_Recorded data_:
┌──

-- ==== Sys2Proof/WellFormed.lean ====
section
/-! DEFINITION. What makes an instruction and a configuration well formed: the list of unassigned opcode values
(30_encoding.md R87), the check of an instruction against it, and the constraints of 00_scope.md R5. -/

namespace Sys2Proof

/-- The 105 opcode values outside R84, as R87 lists them. -/
def unassignedOpcodes : List Byte :=
  [0x02, 0x03, 0x04, 0x07, 0x0B, 0x0C, 0x0F, 0x12, 0x13, 0x14, 0x17, 0x1A, 0x1B, 0x1C, 0x1F, 0x22,
   0x23, 0x27, 0x2B, 0x2F, 0x32, 0x33, 0x34, 0x37, 0x3A, 0x3B, 0x3C, 0x3F, 0x42, 0x43, 0x44, 0x47,
   0x4B, 0x4F, 0x52, 0x53, 0x54, 0x57, 0x5A, 0x5B, 0x5C, 0x5F, 0x62, 0x63, 0x64, 0x67, 0x6B, 0x6F,
   0x72, 0x73, 0x74, 0x77, 0x7A, 0x7B, 0x7C, 0x7F, 0x80, 0x82, 0x83, 0x87, 0x89, 0x8B, 0x8F, 0x92,
   0x93, 0x97, 0x9B, 0x9C, 0x9E, 0x9F, 0xA3, 0xA7, 0xAB, 0xAF, 0xB2, 0xB3, 0xB7, 0xBB, 0xBF, 0xC2,
   0xC3, 0xC7, 0xCB, 0xCF, 0xD2, 0xD3, 0xD4, 0xD7, 0xDA, 0xDB, 0xDC, 0xDF, 0xE2, 0xE3, 0xE7, 0xEB,
   0xEF, 0xF2, 0xF3, 0xF4, 0xF7, 0xFA, 0xFB, 0xFC, 0xFF]

/-- An instruction is well formed when its opcode value is its own: `unassigned op` needs an `op` that R87 lists and
that is not `HALT_OPCODE` (R86, R87). Every other constructor is well formed with every operand (R83: an operand is a
whole byte or word). -/
def Instr.wf (halt : Byte) : Instr → Bool
  | .unassigned op => unassignedOpcodes.contains op && op != halt
  | _ => true

/-- The constraints R5 puts on the open parameters, one check each. -/
def Config.wf (c : Config) : Bool :=
  unassignedOpcodes.contains c.haltOpcode
    && c.resetStatus.getLsbD 5
    && (c.kbdDataOff != c.kbdCtrlOff && decide (c.kbdDataOff < c.periphSize) && decide (c.kbdCtrlOff < c.periphSize))
    && (c.termDataOff != c.termCtrlOff && decide (c.termDataOff < c.periphSize)
      && decide (c.termCtrlOff < c.periphSize))
    && decide (2 ≤ c.periphSize)
    && (decide (1 ≤ c.termRows) && decide (1 ≤ c.termCols))

end Sys2Proof
end

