/-- A byte written to memory reads back. -/
theorem State.busSet_peek_same {s t : State} {addr : Word} {v v0 : Byte} (h : s.busSet addr v = .ok t)
    (hw : ∀ d ∈ s.devices, d.unit.wf s.cfg) (hp : s.peek addr = some v0) : t.peek addr = some v := by
  obtain ⟨d, d', hr, hg, rfl⟩ := State.busSet_ok h
  have hrec := (Device.set_keeps hg).record
  have h1 : (s.putRouted addr d').route addr = some d' := find_replaceRouted_same hr hrec
  unfold State.peek at hp ⊢
  rw [h1]
  rw [hr] at hp
  simp only [Option.bind_some, Device.offset, Device.base_of_record hrec] at hp ⊢
  exact Device.set_peek_same hg (hw d (List.mem_of_find?_eq_some hr)) hp

/-- A byte of memory is read by `BusGet` with no side effect (R45). -/
theorem State.busGet_of_peek {s : State} {addr : Word} {v : Byte} (h : s.peek addr = some v) :
    s.busGet addr = .ok (v, s) := by
  unfold State.peek at h
  unfold State.busGet
  cases hr : s.route addr with
  | none => simp [hr] at h
  | some d =>
    simp only [hr, Option.bind_some] at h
    simp only [Device.get_of_peek h, Except.map, State.putRouted, replaceRouted_self hr]

/-- A word of memory is read by `BusGetWord` with no side effect (R47). -/
theorem State.busGetWord_of_peek {s : State} {addr : Word} {w : Word} (h : s.peekWord addr = some w) :
    s.busGetWord addr = .ok (w, s) := by
  unfold State.peekWord at h
  unfold State.busGetWord
  cases hr : s.route addr with
  | none => simp [hr] at h
  | some d =>
    simp only [hr, Option.bind_some] at h
    simp only [Device.getWord_of_peek h, Except.map, State.putRouted, replaceRouted_self hr]

/-! ## The host's turn -/

theorem State.kbdEnqueue_quiet (s : State) (k : KeyPress) : s.Quiet (s.kbdEnqueue k) := by
  have hq := fun d : Device => Device.enqueue_quiet s.cfg d k.key
  refine ⟨Eq.refl _, ?_, fun hw e he => ?_⟩
  · simp only [State.kbdEnqueue]
    refine List.ext_getElem (by simp) fun i h1 h2 => ?_
    simp only [List.getElem_map, List.getElem_modify]
    split
    · exact (hq _).shape
    · rfl
  · simp only [State.kbdEnqueue] at he
    obtain ⟨i, hi, rfl⟩ := List.mem_iff_getElem.mp he
    simp only [List.getElem_modify]
    split
    · exact (hq _).wf (hw _ (List.getElem_mem _))
    · exact hw _ (List.getElem_mem _)

/-- The host's turn stores nothing in memory and touches no register (R53, R67). -/
theorem State.hostTurn_quiet (s : State) : s.Quiet s.hostTurn := by
  have fold : ∀ (ks : List KeyPress) (t : State), t.Quiet (ks.foldl State.kbdEnqueue t) := by
    intro ks
    induction ks with
    | nil => intro t; exact .rfl
    | cons k ks ih => intro t; exact (State.kbdEnqueue_quiet t k).trans (ih _)
  unfold State.hostTurn
  split
  · exact .rfl
  · next keys rest _ =>
    exact State.Quiet.trans (t := { s with arrivals := rest }) ⟨Eq.refl _, Eq.refl _, id⟩ (fold keys _)

/-- Two states that differ in CPU registers and the phase alone: the same devices, parameters and schedule. -/
abbrev State.SameBus (s t : State) : Prop := t = { s with
  pc := t.pc, sp := t.sp, a := t.a, x := t.x, y := t.y, p := t.p, lea := t.lea, halted := t.halted, phase := t.phase }
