-- ==== Sys2Proof/Laws/Exec.lean ====
section
/-! SUPPORT. Everything an instruction that goes on to a next state can have done, said once for all of them: a proof over
every instruction takes `exec_done` apart and needs no case for each opcode. -/

namespace Sys2Proof.Machine

/-- What the instructions that read an operand byte do with it (R121 to R128, R139, R180 to R182). -/
def operandBody : Mnemonic → Option (Byte → State → State)
  | .ADC => some fun v s => s.addWithCarry v
  | .SBC => some fun v s => s.addWithCarry (~~~v)
  | .CMP => some fun v s => s.compare s.a v
  | .CPX => some fun v s => s.compare s.x v
  | .CPY => some fun v s => s.compare s.y v
  | .AND => some fun v s => s.loadA (s.a &&& v)
  | .ORA => some fun v s => s.loadA (s.a ||| v)
  | .EOR => some fun v s => s.loadA (s.a ^^^ v)
  | .BIT => some fun v s => s.bitTest v
  | .LDA => some fun v s => s.loadA v
  | .LDX => some fun v s => s.loadX v
  | .LDY => some fun v s => s.loadY v
  | _ => none

/-- The byte a read-modify-write stores, from the old carry and the byte read (R129 to R134). -/
def modifiedByte : Mnemonic → Option (Bool → Byte → Byte)
  | .ASL => some fun _ v => aslByte v
  | .LSR => some fun _ v => lsrByte v
  | .ROL => some rolByte
  | .ROR => some rorByte
  | .INC => some fun _ v => v + 1#8
  | .DEC => some fun _ v => v - 1#8
  | _ => none

/-- The carry out of a shift or rotate (R129 to R132); `INC` and `DEC` have none. -/
def carryOut : Mnemonic → Option (Byte → Bool)
  | .ASL => some fun v => bitOf v 7
  | .LSR => some fun v => bitOf v 0
  | .ROL => some fun v => bitOf v 7
  | .ROR => some fun v => bitOf v 0
  | _ => none

/-- The flags of a read-modify-write: from the carry out, if there is one, and the byte stored. -/
def State.setModified (s : State) (out : Option Bool) (r : Byte) : State :=
  match out with
  | some b => s.setShift b r
  | none => s.setZN r

/-- The register a store writes to memory (R183 to R185). -/
def storedRegister : Mnemonic → Option (State → Byte)
  | .STA => some State.a
  | .STX => some State.x
  | .STY => some State.y
  | _ => none

/-- What the instructions that use the CPU alone do: no bus operation, `PC` left where the fetch put it (`BRK` skips its
padding). -/
def registerBody : Instr → Option (State → State)
  | .aslAcc => some fun s => s.shiftA (bitOf s.a 7) (aslByte s.a)
  | .lsrAcc => some fun s => s.shiftA (bitOf s.a 0) (lsrByte s.a)
  | .rolAcc => some fun s => s.shiftA (bitOf s.a 7) (rolByte (s.flag .C) s.a)
  | .rorAcc => some fun s => s.shiftA (bitOf s.a 0) (rorByte (s.flag .C) s.a)
  | .inx => some fun s => s.loadX (s.x + 1#8)
  | .dex => some fun s => s.loadX (s.x - 1#8)
  | .iny => some fun s => s.loadY (s.y + 1#8)
  | .dey => some fun s => s.loadY (s.y - 1#8)
  | .tax => some fun s => s.loadX s.a
  | .tay => some fun s => s.loadY s.a
  | .txa => some fun s => s.loadA s.x
  | .tya => some fun s => s.loadA s.y
  | .tsx => some fun s => s.loadX s.sp
  | .txs => some fun s => { s with sp := s.x }
  | .clc => some fun s => s.setFlag .C false
  | .sec => some fun s => s.setFlag .C true
  | .cli => some fun s => s.setFlag .I false
  | .sei => some fun s => s.setFlag .I true
  | .clv => some fun s => s.setFlag .V false
  | .cld => some fun s => s.setFlag .D false
  | .sed => some fun s => s.setFlag .D true
  | .nop => some id
  | .unassigned _ => some id
  | .brk => some fun s => { s with pc := s.pc + 1#16 }
  | .hlt => some fun s => { s with halted := true }
  | _ => none

/-- `i` run in `s` can end in the given state: one constructor for each shape of instruction. -/
inductive Done (i : Instr) (s : State) : State → Prop where
  | operand {m : Mode} {f : Byte → State → State} {v : Byte} {t : State} (ho : i.operand = .mode m)
      (hf : operandBody i.mnemonic = some f) (hr : readOperand m s = .ok (v, t)) : Done i s (f v t)
  | modify {m : Mode} {op : Bool → Byte → Byte} {ea : Word} {v : Byte} {t1 t2 t3 : State} (ho : i.operand = .mode m)
      (hop : modifiedByte i.mnemonic = some op) (h1 : resolve m s = .ok (ea, t1)) (h2 : t1.memRead ea = .ok (v, t2))
      (h3 : t2.memWrite ea (op (s.flag .C) v) = .ok t3) :
      Done i s (t3.setModified ((carryOut i.mnemonic).map fun out => out v) (op (s.flag .C) v))
  | store {m : Mode} {r : State → Byte} {ea : Word} {t u : State} (ho : i.operand = .mode m)
      (hr : storedRegister i.mnemonic = some r) (h1 : resolve m s = .ok (ea, t)) (h2 : t.memWrite ea (r s) = .ok u) :
      Done i s u
  | register {f : State → State} (hf : registerBody i = some f) : Done i s (f s)
  | branch {rr : Byte} {f : Flag} {b : Bool} (ho : i.operand = .relative rr)
      (hc : branchCondition i.mnemonic = some (f, b)) :
      Done i s (if s.flag f = b then { s with pc := s.branchTarget rr } else s)
  | jump {m : Mode} {ea : Word} {t : State} (hm : i.mnemonic = .JMP) (ho : i.operand = .mode m)
      (h1 : resolve m s = .ok (ea, t)) : Done i s { t with pc := ea }
  | call {w : Word} {t u : State} (hw : i = .jsr w)
      (h1 : ({ s with lea := w } : State).push8 (hi (s.pc - 1#16)) = .ok t)
      (h2 : t.push8 (lo (s.pc - 1#16)) = .ok u) : Done i s { u with pc := w }
  | ret {l h : Byte} {t u : State} (hi : i = .rts) (h1 : s.pull8 = .ok (l, t)) (h2 : t.pull8 = .ok (h, u)) :
      Done i s { u with pc := joinWord h l + 1#16 }
  | retInterrupt {b l h : Byte} {t u v : State} (hi : i = .rti) (h1 : s.pull8 = .ok (b, t))
      (h2 : (t.setStatus b).pull8 = .ok (l, u)) (h3 : u.pull8 = .ok (h, v)) :
      Done i s { v with pc := joinWord h l }
  | pushA {t : State} (hi : i = .pha) (h1 : s.push8 s.a = .ok t) : Done i s t
  | pushStatus {t : State} (hi : i = .php) (h1 : s.push8 s.status = .ok t) : Done i s t
  | pullA {b : Byte} {t : State} (hi : i = .pla) (h1 : s.pull8 = .ok (b, t)) : Done i s (t.loadA b)
  | pullStatus {b : Byte} {t : State} (hi : i = .plp) (h1 : s.pull8 = .ok (b, t)) : Done i s (t.setStatus b)

variable {i : Instr} {s t : State}

theorem done_operand {m : Mode} {f : Byte → State → State} (ho : i.operand = .mode m)
    (hf : operandBody i.mnemonic = some f) (he : exec i s = withOperand m s f) (h : exec i s = .next t) :
    Done i s t := by
  rw [he] at h
  obtain ⟨v, u, h1, rfl⟩ := withOperand_next h
  exact .operand ho hf h1

theorem done_modify {m : Mode} {op : Bool → Byte → Byte} (ho : i.operand = .mode m)
    (hop : modifiedByte i.mnemonic = some op)
    (he : exec i s = readModifyWrite m s (op (s.flag .C)) fun v t =>
      t.setModified ((carryOut i.mnemonic).map fun out => out v) (op (s.flag .C) v))
    (h : exec i s = .next t) : Done i s t := by
  rw [he] at h
  obtain ⟨ea, t1, v, t2, t3, h1, h2, h3, rfl⟩ := readModifyWrite_next h
  exact .modify ho hop h1 h2 h3

theorem done_store {m : Mode} {r : State → Byte} (ho : i.operand = .mode m) (hr : storedRegister i.mnemonic = some r)
    (he : exec i s = store m s (r s)) (h : exec i s = .next t) : Done i s t := by
  rw [he] at h
  obtain ⟨ea, u, h1, h2⟩ := store_next h
  exact .store ho hr h1 h2

theorem done_register {f : State → State} (hf : registerBody i = some f) (he : exec i s = .next (f s))
    (h : exec i s = .next t) : Done i s t := by
  rw [he] at h
  cases h
  exact .register hf

theorem done_branch {rr : Byte} {f : Flag} {b : Bool} (ho : i.operand = .relative rr)
    (hc : branchCondition i.mnemonic = some (f, b)) (he : exec i s = branch (s.flag f == b) rr s)
    (h : exec i s = .next t) : Done i s t := by
  rw [he] at h
  cases h
  simpa only [beq_iff_eq] using Done.branch ho hc

theorem done_jump {m : Mode} (hm : i.mnemonic = .JMP) (ho : i.operand = .mode m) (h : exec i s = .next t) :
    Done i s t := by
  rw [exec_jmp hm ho] at h
  obtain ⟨⟨ea, u⟩, h1, h2⟩ := proceed_next h
  cases h2
  exact .jump hm ho h1

theorem jmp_leaves {m : Mode} {kind : BusError} {left : Aftermath} (h : jmp m s = .fault (.busError kind left)) :
    s.Leaves left := by
  rcases proceed_fault h with h | ⟨_, -, h⟩
  · exact resolve_leaves h
  · simp at h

└──

_Task to carry out_:
Select all lines with the word "shiftA" from the entries above.

_Result for this exercise_:
  | .aslAcc => some fun s => s.shiftA (bitOf s.a 7) (aslByte s.a)
  | .lsrAcc => some fun s => s.shiftA (bitOf s.a 0) (lsrByte s.a)
  | .rolAcc => some fun s => s.shiftA (bitOf s.a 7) (rolByte (s.flag .C) s.a)
  | .rorAcc => some fun s => s.shiftA (bitOf s.a 0) (rorByte (s.flag .C) s.a)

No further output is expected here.